Genome-scale metabolic reconstructions are typically validated by comparing in silico growth predictions across different mutants utilizing different carbon sources with in vivo growth data. This comparison results in two types of model-prediction inconsistencies; either the model predicts growth when no growth is observed in the experiment (GNG inconsistencies) or the model predicts no growth when the experiment reveals growth (NGG inconsistencies). In this project, we developed an optimization-based framework, GrowMatch, to automatically reconcile GNG predictions (by suppressing functionalities in the model) and NGG predictions (by adding functionalities to the model).
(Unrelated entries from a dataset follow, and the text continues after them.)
-- ==== Sys2Proof/Machine/Dispatch.lean ====
section
/-! DEFINITION. The dispatch: one arm per row of spec/opcode_table.json. -/

namespace Sys2Proof.Machine

def exec (i : Instr) (s : State) : Host.Outcome State Fault Refusal :=
  match i with
  | .iadd f => Sys2Proof.Machine.execIadd f s
  | .isub f => Sys2Proof.Machine.execIsub f s
  | .imul f => Sys2Proof.Machine.execImul f s
  | .imulhi f => Sys2Proof.Machine.execImulhi f s
  | .imad f => Sys2Proof.Machine.execImad f s
  | .imin f => Sys2Proof.Machine.execImin f s
  | .imax f => Sys2Proof.Machine.execImax f s
  | .iabs f => Sys2Proof.Machine.execIabs f s
  | .and f => Sys2Proof.Machine.execAnd f s
  | .or f => Sys2Proof.Machine.execOr f s
  | .xor f => Sys2Proof.Machine.execXor f s
  | .andn f => Sys2Proof.Machine.execAndn f s
  | .shl f => Sys2Proof.Machine.execShl f s
  | .shr f => Sys2Proof.Machine.execShr f s
  | .sar f => Sys2Proof.Machine.execSar f s
  | .rot f => Sys2Proof.Machine.execRot f s
  | .popc f => Sys2Proof.Machine.execPopc f s
  | .clz f => Sys2Proof.Machine.execClz f s
  | .brev f => Sys2Proof.Machine.execBrev f s
  | .bfe f => Sys2Proof.Machine.execBfe f s
  | .bfi f => Sys2Proof.Machine.execBfi f s
  | .icmp f => Sys2Proof.Machine.execIcmp f s
  | .sel f => Sys2Proof.Machine.execSel f s
  | .mov f => Sys2Proof.Machine.execMov f s
  | .movi f => Sys2Proof.Machine.execMovi f s
  | .lea f => Sys2Proof.Machine.execLea f s
  | .iaddc f => Sys2Proof.Machine.execIaddc f s
  | .pset f => Sys2Proof.Machine.execPset f s
  | .dp4 f => Sys2Proof.Machine.execDp4 f s
  | .isad f => Sys2Proof.Machine.execIsad f s
  | .fadd f => Sys2Proof.Machine.execFadd f s
  | .fsub f => Sys2Proof.Machine.execFsub f s
  | .fmul f => Sys2Proof.Machine.execFmul f s
  | .ffma f => Sys2Proof.Machine.execFfma f s
  | .fmin f => Sys2Proof.Machine.execFmin f s
  | .fmax f => Sys2Proof.Machine.execFmax f s
  | .frcp f => Sys2Proof.Machine.execFrcp f s
  | .frsq f => Sys2Proof.Machine.execFrsq f s
  | .fsqrt f => Sys2Proof.Machine.execFsqrt f s
  | .fex2 f => Sys2Proof.Machine.execFex2 f s
  | .flg2 f => Sys2Proof.Machine.execFlg2 f s
  | .fsin f => Sys2Proof.Machine.execFsin f s
  | .fcos f => Sys2Proof.Machine.execFcos f s
  | .ftanh f => Sys2Proof.Machine.execFtanh f s
  | .fcmp f => Sys2Proof.Machine.execFcmp f s
  | .fclass f => Sys2Proof.Machine.execFclass f s
  | .frnd f => Sys2Proof.Machine.execFrnd f s
  | .cvt f => Sys2Proof.Machine.execCvt f s
  | .fpack f => Sys2Proof.Machine.execFpack f s
  | .hpadd f => Sys2Proof.Machine.execHpadd f s
  | .hpmul f => Sys2Proof.Machine.execHpmul f s
  | .hpfma f => Sys2Proof.Machine.execHpfma f s
  | .add2 f => Sys2Proof.Machine.execAdd2 f s
  | .sub2 f => Sys2Proof.Machine.execSub2 f s
  | .max2 f => Sys2Proof.Machine.execMax2 f s
  | .min2 f => Sys2Proof.Machine.execMin2 f s
  | .sel2 f => Sys2Proof.Machine.execSel2 f s
  | .cmp2 f => Sys2Proof.Machine.execCmp2 f s
  | .shl2 f => Sys2Proof.Machine.execShl2 f s
  | .shr2 f => Sys2Proof.Machine.execShr2 f s
  | .shfl f => Sys2Proof.Machine.execShfl f s
  | .qswp f => Sys2Proof.Machine.execQswp f s
  | .qbcast f => Sys2Proof.Machine.execQbcast f s
  | .vote f => Sys2Proof.Machine.execVote f s
  | .gred f => Sys2Proof.Machine.execGred f s
  | .gscan f => Sys2Proof.Machine.execGscan f s
  | .lget f => Sys2Proof.Machine.execLget f s
  | .lput f => Sys2Proof.Machine.execLput f s
  | .matchOp f => Sys2Proof.Machine.execMatchOp f s
  | .bra f => Sys2Proof.Machine.execBra f s
  | .brx f => Sys2Proof.Machine.execBrx f s
  | .call f => Sys2Proof.Machine.execCall f s
  | .callx f => Sys2Proof.Machine.execCallx f s
  | .ret f => Sys2Proof.Machine.execRet f s
  | .endOp f => Sys2Proof.Machine.execEndOp f s
  | .spawn f => Sys2Proof.Machine.execSpawn f s
  | .yield f => Sys2Proof.Machine.execYield f s
  | .nop f => Sys2Proof.Machine.execNop f s
  | .trap f => Sys2Proof.Machine.execTrap f s
  | .bkpt f => Sys2Proof.Machine.execBkpt f s
  | .npbeg f => Sys2Proof.Machine.execNpbeg f s
  | .npend f => Sys2Proof.Machine.execNpend f s
  | .ld f => Sys2Proof.Machine.execLd f s
  | .st f => Sys2Proof.Machine.execSt f s
  | .lds f => Sys2Proof.Machine.execLds f s
  | .sts f => Sys2Proof.Machine.execSts f s
  | .ldc f => Sys2Proof.Machine.execLdc f s
  | .ldp f => Sys2Proof.Machine.execLdp f s
  | .stp f => Sys2Proof.Machine.execStp f s
  | .pref f => Sys2Proof.Machine.execPref f s
  | .evict f => Sys2Proof.Machine.execEvict f s
  | .fence f => Sys2Proof.Machine.execFence f s
  | .atom f => Sys2Proof.Machine.execAtom f s
  | .atoms f => Sys2Proof.Machine.execAtoms f s
  | .atomp f => Sys2Proof.Machine.execAtomp f s
  | .acas f => Sys2Proof.Machine.execAcas f s
  | .acass f => Sys2Proof.Machine.execAcass f s
  | .red f => Sys2Proof.Machine.execRed f s
  | .reds f => Sys2Proof.Machine.execReds f s
  | .barv f => Sys2Proof.Machine.execBarv f s
  | .barw f => Sys2Proof.Machine.execBarw f s
  | .bars f => Sys2Proof.Machine.execBars f s
  | .barq f => Sys2Proof.Machine.execBarq f s
  | .waitc f => Sys2Proof.Machine.execWaitc f s
  | .cpy f => Sys2Proof.Machine.execCpy f s
  | .cpyx f => Sys2Proof.Machine.execCpyx f s
  | .cpya f => Sys2Proof.Machine.execCpya f s
  | .cpyd f => Sys2Proof.Machine.execCpyd f s
  | .chcfg f => Sys2Proof.Machine.execChcfg f s
  | .wmark f => Sys2Proof.Machine.execWmark f s
  | .yieldc f => Sys2Proof.Machine.execYieldc f s
  | .fsend f => Sys2Proof.Machine.execFsend f s
  | .spred f => Sys2Proof.Machine.execSpred f s
  | .mma f => Sys2Proof.Machine.execMma f s
  | .tzero f => Sys2Proof.Machine.execTzero f s
  | .tload f => Sys2Proof.Machine.execTload f s
  | .tdrain f => Sys2Proof.Machine.execTdrain f s
  | .qpop f => Sys2Proof.Machine.execQpop f s
  | .qstore f => Sys2Proof.Machine.execQstore f s
  | .qsend f => Sys2Proof.Machine.execQsend f s
  | .qstat f => Sys2Proof.Machine.execQstat f s
  | .nput f => Sys2Proof.Machine.execNput f s
  | .nhash f => Sys2Proof.Machine.execNhash f s
  | .nget f => Sys2Proof.Machine.execNget f s
  | .nroot f => Sys2Proof.Machine.execNroot f s
  | .nswap f => Sys2Proof.Machine.execNswap f s
  | .npin f => Sys2Proof.Machine.execNpin f s
  | .nunpin f => Sys2Proof.Machine.execNunpin f s
  | .nbind f => Sys2Proof.Machine.execNbind f s
  | .nunbind f => Sys2Proof.Machine.execNunbind f s
  | .ncopy f => Sys2Proof.Machine.execNcopy f s
  | .nstat f => Sys2Proof.Machine.execNstat f s
  | .tryOp f => Sys2Proof.Machine.execTryOp f s
  | .commit f => Sys2Proof.Machine.execCommit f s
  | .abort f => Sys2Proof.Machine.execAbort f s
  | .tstat f => Sys2Proof.Machine.execTstat f s
  | .sget f => Sys2Proof.Machine.execSget f s
  | .sset f => Sys2Proof.Machine.execSset f s
  | .rte f => Sys2Proof.Machine.execRte f s
  | .rteSkip f => Sys2Proof.Machine.execRteSkip f s
  | .rteEnd f => Sys2Proof.Machine.execRteEnd f s
  | .rteAbort f => Sys2Proof.Machine.execRteAbort f s
  | .perf f => Sys2Proof.Machine.execPerf f s
  | .dbgLog f => Sys2Proof.Machine.execDbgLog f s
  | .dbgHalt f => Sys2Proof.Machine.execDbgHalt f s
  | .kick fn q value => Sys2Proof.Machine.execKick fn q value s
  | .schedulingTick => Sys2Proof.Machine.execSchedulingTick s
  | .launchFetch ctx q => Sys2Proof.Machine.execLaunchFetch ctx q s
  | .launchWaitPoll launch => Sys2Proof.Machine.execLaunchWaitPoll launch s
  | .translationComplete tr => Sys2Proof.Machine.execTranslationComplete tr s
  | .peerTranslationTimeout tr => Sys2Proof.Machine.execPeerTranslationTimeout tr s
  | .reoptimise tr => Sys2Proof.Machine.execReoptimise tr s
  | .blockPlace launch => Sys2Proof.Machine.execBlockPlace launch s
  | .blockRetire block => Sys2Proof.Machine.execBlockRetire block s
  | .gridComplete launch => Sys2Proof.Machine.execGridComplete launch s
  | .barrierPhaseComplete bar => Sys2Proof.Machine.execBarrierPhaseComplete bar s
  | .waitcResume grp => Sys2Proof.Machine.execWaitcResume grp s
  | .yieldResume grp => Sys2Proof.Machine.execYieldResume grp s
  | .yieldcResume grp => Sys2Proof.Machine.execYieldcResume grp s
  | .chcfgResume grp => Sys2Proof.Machine.execChcfgResume grp s
  | .endEngineJoin grp => Sys2Proof.Machine.execEndEngineJoin grp s
  | .watermarkWaitEnd grp => Sys2Proof.Machine.execWatermarkWaitEnd grp s
  | .copyOperationStart block ch => Sys2Proof.Machine.execCopyOperationStart block ch s
  | .copyOperationComplete op => Sys2Proof.Machine.execCopyOperationComplete op s
  | .arrayCommandStart cluster => Sys2Proof.Machine.execArrayCommandStart cluster s
  | .arrayCommandComplete cluster => Sys2Proof.Machine.execArrayCommandComplete cluster s
  | .qpopElementsReady grp => Sys2Proof.Machine.execQpopElementsReady grp s
  | .reclaim child => Sys2Proof.Machine.execReclaim child s
  | .speculationConflict grp => Sys2Proof.Machine.execSpeculationConflict grp s
  | .pageServiceResolve grp pteAddr pte => Sys2Proof.Machine.execPageServiceResolve grp pteAddr pte s
  | .pageServiceUnresolvable grp => Sys2Proof.Machine.execPageServiceUnresolvable grp s
  | .faultStallTimeout core => Sys2Proof.Machine.execFaultStallTimeout core s
  | .nopreemptOverrun grp => Sys2Proof.Machine.execNopreemptOverrun grp s
  | .preemptionRequest cluster => Sys2Proof.Machine.execPreemptionRequest cluster s
  | .preemption cluster => Sys2Proof.Machine.execPreemption cluster s
  | .unitResume unit => Sys2Proof.Machine.execUnitResume unit s
  | .timeSliceExpiry ctx => Sys2Proof.Machine.execTimeSliceExpiry ctx s
  | .coreDrain core why => Sys2Proof.Machine.execCoreDrain core why s
  | .laneFuse core lane => Sys2Proof.Machine.execLaneFuse core lane s
  | .inFieldTest cluster => Sys2Proof.Machine.execInFieldTest cluster s
  | .inFieldTestEnd cluster outcome => Sys2Proof.Machine.execInFieldTestEnd cluster outcome s
  | .scrub stack fixed bad => Sys2Proof.Machine.execScrub stack fixed bad s
  | .phyRecalibration stack => Sys2Proof.Machine.execPhyRecalibration stack s
  | .powerArbiterTick clocks => Sys2Proof.Machine.execPowerArbiterTick clocks s
  | .malletCoreFailover mallet => Sys2Proof.Machine.execMalletCoreFailover mallet s
  | .boot tries => Sys2Proof.Machine.execBoot tries s
  | .bootStepTimeout step => Sys2Proof.Machine.execBootStepTimeout step s
  | .functionLevelReset fn => Sys2Proof.Machine.execFunctionLevelReset fn s
  | .ctxCreate c => Sys2Proof.Machine.execCtxCreate c s
  | .ctxDestroy c => Sys2Proof.Machine.execCtxDestroy c s
  | .ctxSet c => Sys2Proof.Machine.execCtxSet c s
  | .ctxRedundant c => Sys2Proof.Machine.execCtxRedundant c s
  | .queueEnable c => Sys2Proof.Machine.execQueueEnable c s
  | .queueDisable c => Sys2Proof.Machine.execQueueDisable c s
  | .queueClearErr c => Sys2Proof.Machine.execQueueClearErr c s
  | .tlbInval c => Sys2Proof.Machine.execTlbInval c s
  | .fgSet c => Sys2Proof.Machine.execFgSet c s
  | .domainCreate c => Sys2Proof.Machine.execDomainCreate c s
  | .domainGrow c => Sys2Proof.Machine.execDomainGrow c s
  | .domainDestroy c => Sys2Proof.Machine.execDomainDestroy c s
  | .trdomSet c => Sys2Proof.Machine.execTrdomSet c s
  | .sliceTable c => Sys2Proof.Machine.execSliceTable c s
  | .sliceAbort c => Sys2Proof.Machine.execSliceAbort c s
  | .keyAdd c => Sys2Proof.Machine.execKeyAdd c s
  | .keyRemove c => Sys2Proof.Machine.execKeyRemove c s
  | .counterSet c => Sys2Proof.Machine.execCounterSet c s
  | .fwLoad c => Sys2Proof.Machine.execFwLoad c s
  | .dbgAttach c => Sys2Proof.Machine.execDbgAttach c s
  | .dbgDetach c => Sys2Proof.Machine.execDbgDetach c s
  | .dbgResume c => Sys2Proof.Machine.execDbgResume c s
  | .sideRead c => Sys2Proof.Machine.execSideRead c s
  | .eventRoute c => Sys2Proof.Machine.execEventRoute c s
  | .clusterTest c outcome => Sys2Proof.Machine.execClusterTest c outcome s
  | .pbudgetWrite value => Sys2Proof.Machine.execPbudgetWrite value s
  | .registerWrite offset value => Sys2Proof.Machine.execRegisterWrite offset value s
  | .packetReceive port p => Sys2Proof.Machine.execPacketReceive port p s
  | .acknowledgementReceive port vl seq => Sys2Proof.Machine.execAcknowledgementReceive port vl seq s
  | .negativeAcknowledgement port vl seq reason => Sys2Proof.Machine.execNegativeAcknowledgement port vl seq reason s
  | .replayBackoffExpiry port vl => Sys2Proof.Machine.execReplayBackoffExpiry port vl s
  | .linkAckTimeout port vl => Sys2Proof.Machine.execLinkAckTimeout port vl s
  | .portRetrain port => Sys2Proof.Machine.execPortRetrain port s
  | .switchMerge p => Sys2Proof.Machine.execSwitchMerge p s
  | .mergeFlushInterval entry => Sys2Proof.Machine.execMergeFlushInterval entry s
  | .sliceEnd gang => Sys2Proof.Machine.execSliceEnd gang s
  | .gangReady gang slice member => Sys2Proof.Machine.execGangReady gang slice member s
  | .gangRunning gang slice member => Sys2Proof.Machine.execGangRunning gang slice member s
  | .gangSliceTimeout gang => Sys2Proof.Machine.execGangSliceTimeout gang s
  | .thermalLimit die => Sys2Proof.Machine.execThermalLimit die s
  | .releaseComplete core => Sys2Proof.Machine.execReleaseComplete core s
  | .storeEntersView grp => Sys2Proof.Machine.execStoreEntersView grp s
  | .reservedCommand code c => Sys2Proof.Machine.execReservedCommand code c s
  | .msiXUnmask fn vec => Sys2Proof.Machine.execMsiXUnmask fn vec s
  | .srIovEnable on => Sys2Proof.Machine.execSrIovEnable on s
  | .journalClear step => Sys2Proof.Machine.execJournalClear step s

end Sys2Proof.Machine
end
We use GrowMatch to resolve inconsistencies between the predictions of the latest in silico Escherichia coli (iAF1260) model and the in vivo data available in the Keio collection and improved the consistency of in silico with in vivo predictions from 90.6% to 96.7%.

In a subsequent work, we demonstrated that comparison of the in silico growth predictions in presence of higher order gene deletions (i.e., synthetic lethals) with available experimental data reveals a number of additional ways that model and experiment may differ in their predictions. For example, GSL inconsistencies refer to cases where the simultaneous deletion of a gene pair results in a viable strain (i.e., Growth), where their deletion is lethal (i.e., Synthetic Lethal) based on experimental data. ESSL represent mismatches where the single deletion of one of the genes in silico is lethal (i.e., ESsential), however, their simultaneous deletion in vivo results in a lethal phenotype (i.e., Syntheticl Lethal). Finally, SLG and SLES denote inconsistencies where the model implies that only the double gene mutation is lethal (i.e., Syntheticl Lethal) but experimental observations support either growth (G) or lethality of any of the two single gene deletions (i.e., ESsential), respectively. We generalized the GrowMatch procedure to resolve each one of these new inconsistencies for higher order deletions. In addition, the generalize GrowthMatch can work directly with gene (rather than reaction) deletions. Application of this procedure to the iMM904 model of the yeast resulted in identification of 120 distinct model modifications including various regulatory constraints for minimal and YP. Incorporation of these modifications into the model led to significant improvements in consistency of in silico predictions and in vivo observations for both single and double gene deletions.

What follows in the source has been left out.